Вот уже сколько лет пытаюсь я рассказать эту историю и каждый раз, начиная, иду другим путем. Я как естествоиспытатель, который, задумав отправиться в кругосветное путешествие, не счел необходимым обзавестись хотя бы компасом. Более того, из-за столь длительного вынашивания в голове сама история стала приобретать сходство с огромным, отлично укрепленным городом, а я, тот, кто все вынашивает ее и вынашивает, нахожусь вне этого города – странник, который, подступая то к одним воротам, то к другим, слишком обессилел, чтобы в них войти. Вот и со мной – как с этим странником: город, в котором сосредоточена моя история, постоянно от меня ускользает. Постоянно стоит перед глазами и тем не менее остается недосягаемым – этакая призрачная цитадель, зависшая в облаках. Из-за высоких, снабженных бойницами зубчатых стен взмывают стаи огромных белоснежных гусей и ровным правильным клином устремляются вниз. Кончиками своих иссиня-белых крыльев они смахивают видения, что застят мне панораму моей жизни. Ноги у меня заплетаются, и не успеваю я найти опору, как снова теряю ориентацию. Я бреду наобум, пытаясь нащупать надежную твердыню, откуда бы я мог держать под контролем ход моей жизни, но позади себя я вижу лишь паутину крестикообразных следов – суматошный, хаотичный бег по кругу, спазматический гамбит цыпленка, которому только что отрубили голову.
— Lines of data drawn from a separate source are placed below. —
/-! ### Runs of steps -/

/-- The inputs still to come neither change what a command does nor are changed by it. -/
theorem exec_withInputs {i : Instr} {s t : State} (h : exec i s = .next t) (l : List Input) :
    exec i { s with inputs := l } = .next { t with inputs := l } := by
  obtain ⟨u, hu⟩ := exec_completes i { s with inputs := l }
  have heq : u = { t with inputs := l } := by
    refine State.ext_channels (fun c => ?ch) (by rw [inputs_of_exec hu]) ?out
    case ch => rw [ch_of_exec hu, State.ch_withInputs s, State.ch_withInputs t, ch_of_exec h]
    case out =>
      rw [out_of_exec hu]
      exact (congrArg (answerOf i) (funext fun c => State.ch_withInputs s c l)).trans (out_of_exec h).symm
  rw [hu, heq]

/-- A step that answers a next state hands it to the rest of the run. -/
theorem run_succ_of_next {M : Host.Core} {n : Nat} {s t : M.State} (h : M.step s = .next t) :
    M.run (n + 1) s = M.run n t := by
  simp [Host.Core.run, h]

/-- Settles O55: by induction on the commands; each step runs the first one and leaves the others' encodings. -/
theorem runIsTheFoldOfTheCommands : Obligations.RunIsTheFoldOfTheCommands := by
  unfold Obligations.RunIsTheFoldOfTheCommands
  intro is
  induction is with
  | nil =>
    intro rest s hin
    obtain rfl : s.inputs = rest := hin
    exact ⟨s, rfl, rfl⟩
  | cons i is ih =>
    intro rest s hin
    obtain ⟨r, hr⟩ := exec_completes i { s with inputs := is.map encode ++ rest }
    obtain ⟨t, hfold, hrun⟩ := ih rest r (inputs_of_exec hr)
    have hstep : step s = .next r := (step_of_instr hin (decodeInput_encode i)).trans hr
    exact ⟨t, (execAll_cons_of_next (exec_withInputs hr rest) is).trans hfold,
      (run_succ_of_next (M := core) hstep).trans hrun⟩

/-! ### Defined inputs -/

/-- The bits of a payload from `n` up are clear exactly below `2 ^ n`. -/
theorem highBits_eq_zero_iff (pay : BitVec 11) (n : Nat) (hn : n ≤ 11) :
    pay.extractLsb' n (11 - n) = 0 ↔ pay.toNat < 2 ^ n := by
  have hpow : 2 ^ n * 2 ^ (11 - n) = 2 ^ 11 := by rw [← Nat.pow_add, Nat.add_sub_of_le hn]
  have hdiv : pay.toNat / 2 ^ n < 2 ^ (11 - n) := Nat.div_lt_of_lt_mul (hpow ▸ pay.isLt)
  refine (counter_eq_zero_iff_toNat _).trans ?_
  rw [extractLsb'_toNat_eq, Nat.mod_eq_of_lt hdiv, Nat.div_eq_zero_iff_lt (Nat.two_pow_pos n)]

/-- Fields that `definedWord` accepts meet the condition under which their opcode decodes to a command (R57, R64). -/
theorem decodeFields_of_definedWord {opc : BitVec 4} {b : BitVec 1} {pay : BitVec 11}
    (h : definedWord (cmd16 opc b pay) = true) : ∃ i, decodeFields opc b pay = .instr i := by
  have hchan := cmd16_getLsbD_eleven opc b pay
  rw [definedWord, wordOpc_cmd16, wordPay_cmd16] at h
  rcases opcode_cases opc with hundef | hplain | hopc | hopc | hopc | hopc
  case inl =>
    simp only [List.mem_cons, List.not_mem_nil, or_false] at hundef
    rcases hundef with hopc | hopc | hopc | hopc <;> simp [hopc] at h
  case inr.inl =>
    rcases opcode_of_plain hplain with rfl | rfl | rfl | rfl | rfl | rfl | rfl | rfl <;>
      exact ⟨_, if_pos (eq_of_beq h)⟩
  case inr.inr.inl =>
    obtain rfl : opc = 0x2 := BitVec.eq_of_toNat_eq hopc
    exact ⟨_, if_pos ((highBits_eq_zero_iff pay 8 (by decide)).mp (eq_of_beq h))⟩
  case inr.inr.inr.inl =>
    obtain rfl : opc = 0x6 := BitVec.eq_of_toNat_eq hopc
    exact ⟨_, rfl⟩
  case inr.inr.inr.inr.inl =>
    obtain rfl : opc = 0x9 := BitVec.eq_of_toNat_eq hopc
    exact ⟨_, if_pos ((highBits_eq_zero_iff pay 6 (by decide)).mp (eq_of_beq h))⟩
  case inr.inr.inr.inr.inr =>
    obtain rfl : opc = 0xC := BitVec.eq_of_toNat_eq hopc
    obtain ⟨hpay, hbit⟩ := Bool.and_eq_true_iff.mp h
    have hb : b = 0 := by
      by_contra hb
      cases (hchan.mpr hb).symm.trans (eq_of_beq hbit)
    exact ⟨_, if_pos ⟨hb, eq_of_beq hpay⟩⟩

/-- A defined input has a meaning: a command, or the idle select. -/
theorem decodeInput_of_definedInput {inp : Input} (h : definedInput inp = true) :
    (∃ i, decodeInput inp = .instr i) ∨ ∃ d, decodeInput inp = .idle d := by
  cases inp with
  | resetSignal => exact .inl ⟨_, rfl⟩
  | cmd w =>
    rw [definedInput, ← cmd16_fields w] at h
    obtain ⟨i, hi⟩ := decodeFields_of_definedWord h
    exact .inl ⟨i, by rw [decodeInput, ← cmd16_fields w, decodeCmd16_cmd16, hi]⟩
  | dp2 d sel =>
    rcases select_cases sel with rfl | rfl | rfl | rfl
    · exact .inr ⟨_, rfl⟩
    · exact .inl ⟨_, rfl⟩
    · exact .inl ⟨_, rfl⟩
    · cases h

/-- A step either completes, having taken at most the first input, or has refused an input that is not defined. -/
theorem step_completes_or_refuses (s : State) :
    (∃ t, step s = .next t ∧ t.inputs = s.inputs.tail) ∨
      ∃ inp rest, s.inputs = inp :: rest ∧ definedInput inp = false ∧ ∃ r, step s = .refused r := by
  rcases step_cases s with ⟨hin, h⟩ | ⟨inp, rest, hin, ⟨i, _, h⟩ | ⟨d, _, h⟩ | ⟨w, hd, h⟩ | ⟨d, hd, h⟩⟩
  case inl => exact .inl ⟨s, h, by rw [hin, List.tail_nil]⟩
  case inr.inl =>
    obtain ⟨t, ht⟩ := exec_completes i { s with inputs := rest }
    exact .inl ⟨t, h.trans ht, by rw [inputs_of_exec ht, hin, List.tail_cons]⟩
  case inr.inr.inl => exact .inl ⟨_, h, by rw [hin, List.tail_cons]⟩
  all_goals
    refine .inr ⟨inp, rest, hin, Bool.eq_false_iff.mpr fun hdef => ?_, _, h⟩
    rcases decodeInput_of_definedInput hdef with ⟨_, hd'⟩ | ⟨_, hd'⟩ <;> cases hd.symm.trans hd'

/-- Defined inputs stay defined as a step takes the first of them. -/
theorem step_of_definedInputs {s : State} (h : s.definedInputs) : ∃ t, step s = .next t ∧ t.definedInputs := by
  rcases step_completes_or_refuses s with ⟨t, ht, hin⟩ | ⟨inp, rest, hin, hundef, _⟩
  · exact ⟨t, ht, fun inp hmem => h inp (List.mem_of_mem_tail (hin ▸ hmem))⟩
  · have hdef := h inp (by rw [hin]; exact List.mem_cons_self)
    rw [hundef] at hdef
    cases hdef

/-- Settles O56: defined inputs keep every step of a run from being refused, by induction on its length. -/
theorem onlyReservedInputsStopTheMachine : Obligations.OnlyReservedInputsStopTheMachine := by
  unfold Obligations.OnlyReservedInputsStopTheMachine
  refine ⟨fun n => ?runs, fun s => ?stops⟩
  case runs =>
    induction n with
    | zero => exact fun s _ => ⟨s, rfl⟩
    | succ n ih =>
      intro s hs
      obtain ⟨t, ht, htdef⟩ := step_of_definedInputs hs
      obtain ⟨u, hu⟩ := ih t htdef
      exact ⟨u, (run_succ_of_next (M := core) ht).trans hu⟩
  case stops => exact (step_completes_or_refuses s).imp_left fun ⟨t, ht, _⟩ => ⟨t, ht⟩

end Sys2Proof.Machine
end

section
/-! A Divider over many clocks (R77): each clock above zero counts down, so it takes the whole period to reach the one
that fires. -/

namespace Sys2Proof.Machine

/-- What `DIV.CLK` does to any of the four instances, in numbers (R75). -/
theorem divClk_of_exec {d : DividerId} {s t : State} (h : exec (.divClk d) s = .next t) :
    t.dividerInput d = s.dividerInput d ∧
      t.counter d = (if s.counter d = 0 then s.dividerInput d else s.counter d - 1) ∧
      t.out = .fired (decide (s.counter d = 0)) := by
  cases d with
  | sweep c =>
    cases h
    refine ⟨by simp [State.dividerInput], ?_, ?_⟩
    · rw [State.counter, State.answer_ch, State.setSwp_ch]
      exact Divider.clock_counter_toNat _ _
    · rw [State.answer_out, Divider.clock_fired]
      exact congrArg Output.fired (decide_eq_decide.mpr (counter_eq_zero_iff_toNat _))
  | envelope c =>
    cases h
    refine ⟨by simp [State.dividerInput], ?_, ?_⟩
    · rw [State.counter, State.answer_ch, State.setEnv_ch]
      exact Divider.clock_counter_toNat _ _
    · rw [State.answer_out, Divider.clock_fired]
      exact congrArg Output.fired (decide_eq_decide.mpr (counter_eq_zero_iff_toNat _))

/-- Until the counter has reached zero no clock fires. -/
theorem execTimes_divClk_counts_down {d : DividerId} {s : State} {n : Nat} (hn : n ≤ s.counter d) :
    ∃ t, execTimes n (.divClk d) s = .next t ∧ t.dividerInput d = s.dividerInput d ∧
      t.counter d = s.counter d - n ∧ (0 < n → t.out = .fired false) := by
  induction n with
  | zero => exact ⟨s, rfl, rfl, rfl, fun h => absurd h (by decide)⟩
  | succ n ih =>
    obtain ⟨r, hr, hinput, hcounter, _⟩ := ih (by omega)
    obtain ⟨t, ht⟩ := exec_completes (.divClk d) r
    obtain ⟨hinput', hcounter', hout⟩ := divClk_of_exec ht
    have hne : r.counter d ≠ 0 := by omega
    refine ⟨t, (execTimes_succ_of_next hr).trans ht, hinput'.trans hinput, ?counter, fun _ => ?out⟩
    case counter =>
      rw [hcounter', if_neg hne]
      omega
    case out => rw [hout, decide_eq_false hne]

/-- Settles O6: the period's clocks bring the counter to zero, and the next one finds it there. -/
theorem dividerFiresOncePerPeriodPlusOne : Obligations.DividerFiresOncePerPeriodPlusOne := by
  unfold Obligations.DividerFiresOncePerPeriodPlusOne
  intro d s hs
  refine ⟨fun n hn => ?quiet, ?fires⟩
  case quiet =>
    obtain ⟨t, ht, _, hcounter, hout⟩ := execTimes_divClk_counts_down (n := n) (hn.trans_eq hs.symm)
    exact ⟨t, ht, by rw [hcounter, hs], hout⟩
  case fires =>
    obtain ⟨r, hr, hinput, hcounter, _⟩ := execTimes_divClk_counts_down hs.ge
    obtain ⟨t, ht⟩ := exec_completes (.divClk d) r
    obtain ⟨_, hcounter', hout⟩ := divClk_of_exec ht
    have hzero : r.counter d = 0 := by omega
    refine ⟨t, (execTimes_succ_of_next hr).trans ht, ?_, ?_⟩
    · rw [hcounter', if_pos hzero, hinput]
    · rw [hout, decide_eq_true hzero]

end Sys2Proof.Machine
end

section
/-! The sweep over many ticks (R107, R110). The counter is counted down with the unit otherwise as it was, so a unit at
a tick is the first one with its counter set. -/

namespace Sys2Proof.Machine

/-! ### A muted channel -/

/-- The period after a tick of its channel (R100). -/
theorem period_of_swpTick {c : Chan} {s t : State} (h : exec (.swpTick c) s = .next t) :
    t.period c = (s.ch c).swp.newPeriod (Config.negatePolarity c) (s.period c) := by
  rw [State.period, ch_of_exec h, channelAfter, if_pos rfl, State.period]

/-- The unit after a tick of its channel (R100). -/
theorem swp_of_swpTick {c : Chan} {s t : State} (h : exec (.swpTick c) s = .next t) :
    (t.ch c).swp = (s.ch c).swp.maintainDivider := by
  rw [ch_of_exec h, channelAfter, if_pos rfl]

/-- A tick of a muted channel changes the divider only, which the mute flag does not read. -/
theorem swpTick_of_muted {c : Chan} {s t : State} (h : exec (.swpTick c) s = .next t) (hm : s.muted c = true) :
    t.period c = s.period c ∧ t.muted c = true := by
  have hkeep : (s.ch c).swp.newPeriod (Config.negatePolarity c) (s.period c) = s.period c := by
    by_contra hne
    obtain ⟨_, _, _, hm'⟩ := (Sweep.updates_iff _ _ _).mp (Sweep.updates_of_newPeriod_ne hne)
    cases hm.symm.trans hm'
  have hperiod : t.period c = s.period c := (period_of_swpTick h).trans hkeep
  refine ⟨hperiod, ?_⟩
  rw [State.muted, swp_of_swpTick h, ← hm]
  exact (isMuted_congr _ _ (Sweep.maintainDivider_shiftCount _) (Sweep.maintainDivider_negateFlag _)).trans
    (congrArg _ hperiod)

/-- Settles O22: by induction, as the mute flag is again that of the state before. -/
theorem mutedSweepStaysFrozen : Obligations.MutedSweepStaysFrozen := by
  unfold Obligations.MutedSweepStaysFrozen
  intro c s n hm
  induction n with
  | zero => exact ⟨s, rfl, rfl, hm⟩
  | succ n ih =>
    obtain ⟨r, hr, hperiod, hmuted⟩ := ih
    obtain ⟨t, ht⟩ := exec_completes (.swpTick c) r
    obtain ⟨hperiod', hmuted'⟩ := swpTick_of_muted ht hmuted
    exact ⟨t, (execTimes_succ_of_next hr).trans ht, hperiod'.trans hperiod, hmuted'⟩

/-! ### A unit with its counter set -/

/-- The unit with its divider at `k`. -/
def Sweep.withCounter (u : Sweep) (k : Nat) : Sweep := { u with div := ⟨BitVec.ofNat 3 k⟩ }

section Countdown

variable (pol : Polarity) (u : Sweep) (p : Period) {k : Nat}

theorem Sweep.withCounter_self : u.withCounter u.div.counter.toNat = u := by simp [Sweep.withCounter]

theorem Sweep.withCounter_counter_toNat (hk : k < 8) : (u.withCounter k).div.counter.toNat = k := by
  rw [Sweep.withCounter, BitVec.toNat_ofNat, Nat.mod_eq_of_lt hk]

/-- A counter one above `k`, decremented. -/
theorem ofNat_succ_sub_one (w k : Nat) : BitVec.ofNat w (k + 1) - 1#w = BitVec.ofNat w k := by
  rw [BitVec.ofNat_add, BitVec.add_sub_cancel]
Сколько бы я ни пытался объяснить себе тот странный характер, что приняла моя жизнь, лишь только я, так сказать, добираюсь до первопричины, я неизбежно вспоминаю о девушке, которая была моей первой любовью. Мне кажется, что все упирается в эти несложившиеся отношения. Странные это были отношения – с оттенком мазохизма, в них было много смешного и в то же время трагического. Вроде бы я даже имел удовольствие два-три раза ее поцеловать, – такого рода поцелуи предназначаются божеству. Вроде бы мы даже несколько раз оставались наедине. Конечно же, ей и в голову не приходило, что больше года я каждый вечер прогуливался у нее под окнами в надежде хотя бы мельком увидеть ее силуэт. Каждый вечер после обеда я поднимался из-за стола и самой длинной дорогой шел к ее дому. В те моменты, когда я подходил, она никогда не появлялась в окне, а я никогда не отваживался постоять возле дома подольше и подождать. Похожу, похожу взад-вперед, да так и уйду несолоно хлебавши. И почему только я ей не написал? Почему ни разу к ней не поднялся? Помню, как-то я собрался с духом и пригласил ее в театр. Я встретил ее возле дома с букетиком фиалок – это был первый и последний раз, когда я покупал женщине цветы. Когда мы выходили из театра, букетик выпал у нее из-за корсажа, и я от смущения на него наступил. Я умолял ее забыть о цветах, но она решительно бросилась их подбирать. Я был занят размышлениями о том, как я неловок, и лишь впоследствии, спустя какое-то время, вспомнил ту улыбку, что она мне подарила, приседая подобрать фиалки.

Это было полное фиаско. В итоге я сбежал. Если правда, бежал-то я совсем от другой женщины, но за день до отъезда из города я решил встретиться с ней еще раз. Была середина дня; она вышла на улицу со мной поговорить, и мы уединились в маленьком, обнесенном оградой внутреннем дворике. Она уже была помолвлена с другим мужчиной и всем своим видом давала мне понять, как она счастлива, однако, как слеп я ни был, я все же заметил, что не так уж она и счастлива, как старалась казаться. Скажи я ей хоть слово, я уверен, она бы тут же бросила того парня; может, она бы даже уехала со мной. Я же предпочел себя наказать. Я небрежно бросил ей: «Прощай» – и тупо зашагал по улице. На следующее утро я отбыл на Побережье, полный решимости начать новую жизнь.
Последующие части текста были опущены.